To demonstrate the capability, OptaSense has run out a 3km length of buried fibre optic cable around its Winfrith facility, part of which is runs alongside the Poole to Weymouth rail line just to the west of Wool Station. This cable is linked to a typical monitoring station setup complete with CCTV.

In a demonstration of the remote monitoring capability, two-way radio was used to instruct a person outside to perform a number of threat scenarios such as cable theft. The results were all immediately visible in the monitoring station.

The proximity of the site to the southern boundary of the Poole – Weymouth rail line means the passage and health of trains passing along this line can be monitored. OptaSense believes it would be perfectly possible to link the system into a spare fibre of the FTN cable and thus monitor events on the line over a 40km distance.

Experience to date

Systems have been installed to protect over 13,000km of asset worldwide, most of which is oil and gas pipelines but the technology is currently monitoring on approximately 500Km of rail line and 100km of roads.

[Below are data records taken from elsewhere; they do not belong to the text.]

-- ==== Sys2Proof/Config.lean ====
section
/-!
DEFINITION. What an implementation fixes and what the spec leaves open: constants without a body, so that no proof can
see their values. Each is named in the assumption log.
-/

namespace Sys2Proof

/-- A free value: the word the hardware has in the `n`-th place where the spec states none. -/
opaque Config.freeWord : Nat → Word

/-- The class number of the class that begins at an OID (R409). -/
opaque Config.classNo : Nat → BitVec 12

/-- A coefficient of the bridges' polyphase filter, Q1.31 (R265, R267): the spec gives its structure and its figures.
Arguments: the input rate and the lower rate in Hz, the tap (0–127), the phase (0–2^20). -/
opaque Config.bridgeTap : Nat → Nat → Nat → Nat → Word
/-- The fraction of a far sample, in units of 2^−32, that a tracker's phase sample stands for: its coding is not given
(R264, R265, R479). -/
opaque Config.phaseFraction : Word → BitVec 32
/-- A coefficient of a stage of a compensator, in units of 2^−30 (R271, R272): the spec gives its sum, its delay and its
figures. Arguments: RESP, N, M, the stage, the tap. -/
opaque Config.compTap : Nat → Nat → Nat → Nat → Nat → Int
/-- One step of the fixed high-pass of the HF detector at a rate ENUM code: from its state and a sample, its new state with
the output sample in front; the discrete filter is not given (R515). -/
opaque Config.hfStep : Nat → List Word → Word → List Word

/-- The ticks of the real-time counter since it was loaded, at a reading (R542). -/
opaque Config.rtcTicks : Nat → BitVec 48

/-- An object that the device changes by itself and that no command moves, at a reading: MGMT_LOAD, DPLL_PHASE_ERR. Arguments:
the OID and the count of free values taken (R329, R442). -/
opaque Config.liveRead : Nat → Nat → Word

/-- The step by which a clockAccuracy that R319 does not list lowers the rank. -/
opaque Config.accuracyStep : Nat → Nat

/-- Silicon revision (R442). -/
opaque Config.devRev : Word
/-- The SHA-256 digest of the firmware's public key, from OTP (R549). -/
opaque Config.fwKeyDigest : BitVec 256
/-- The minimum security version of firmware, from OTP (R549). -/
opaque Config.fwMinVersion : Word
/-- The clockIdentity of the PTP instance (R351). -/
opaque Config.clockIdentity : Dword
/-- MAC address of a lane from OTP: bits [47:32] (R397). -/
opaque Config.macHi : Nat → Half
/-- MAC address of a lane from OTP: bits [31:0] (R397). -/
opaque Config.macLo : Nat → Word
/-- The PCIe Vendor ID from OTP (R448). -/
opaque Config.pcieVendor : Half
/-- PCIe subsystem IDs from OTP (R474). -/
opaque Config.pcieSubsys : Word
/-- Fields of the IPv4 headers that the firmware sends and the spec does not state: 0 the type of service, 1 the
identification, 2 the time to live, 3 the PCP of the in-band VLAN (R417). -/
opaque Config.ipField : Nat → Half
/-- The Ethernet address to which the firmware sends a datagram for an IPv4 address (R417). -/
opaque Config.neighbour : Word → BitVec 48
/-- The size of the journal flash in MiB (R574). -/
opaque Config.flashMiB : Half

end Sys2Proof
end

In the rail sector, systems are currently deployed on Deutsche Bahn (Germany), ÖBB (Austria), and two major US railroads. Other projects include underground metro lines, European high speed lines, African rail lines as well as Australian rail freight lines associated with the mining industry. Most interestingly, DB and OptaSense recently announced a collaboration to evaluate whether

DAS technology could replace a number of conventional trackside sensors thereby reducing the cost associated with track monitoring. Under the collaboration, a total of 25 different test scenarios are being investigated including SIL4 applications (safety integrity level 4 – the most dependable level of European Functional Safety Standards).

Future potential

Customers who have experience of the OptaSense systems are enthusiastic about potential uses beyond the current ones of train or vehicle movement, rock fall, cable theft, wheel flats and presence of people. There are aspirations to move up the SIL ladder with perceived applications being:

» Hot axle box detection by noticing a different sound of one axle compared to others;

» Train integrity by continually counting axles as the train progresses;

» Monitoring the operation of point machines or level crossing barrier motors by detecting changes in machinery noise to detect potential failure;

» Improving user-worked crossing safety by giving time before the train arrives;

» Train positioning information as a feed into signalling systems.

All long linear asset industries know the trade-off between the desire to monitor the whole length of an asset (rail, road, pipeline and border) and the prohibitive cost that this would entail using conventional technology. OptaSense has a vision to build the Earth’s Nervous SystemTM where these assets – the arteries of global commerce – are protected and managed. This vision appears to be both achievable and affordable.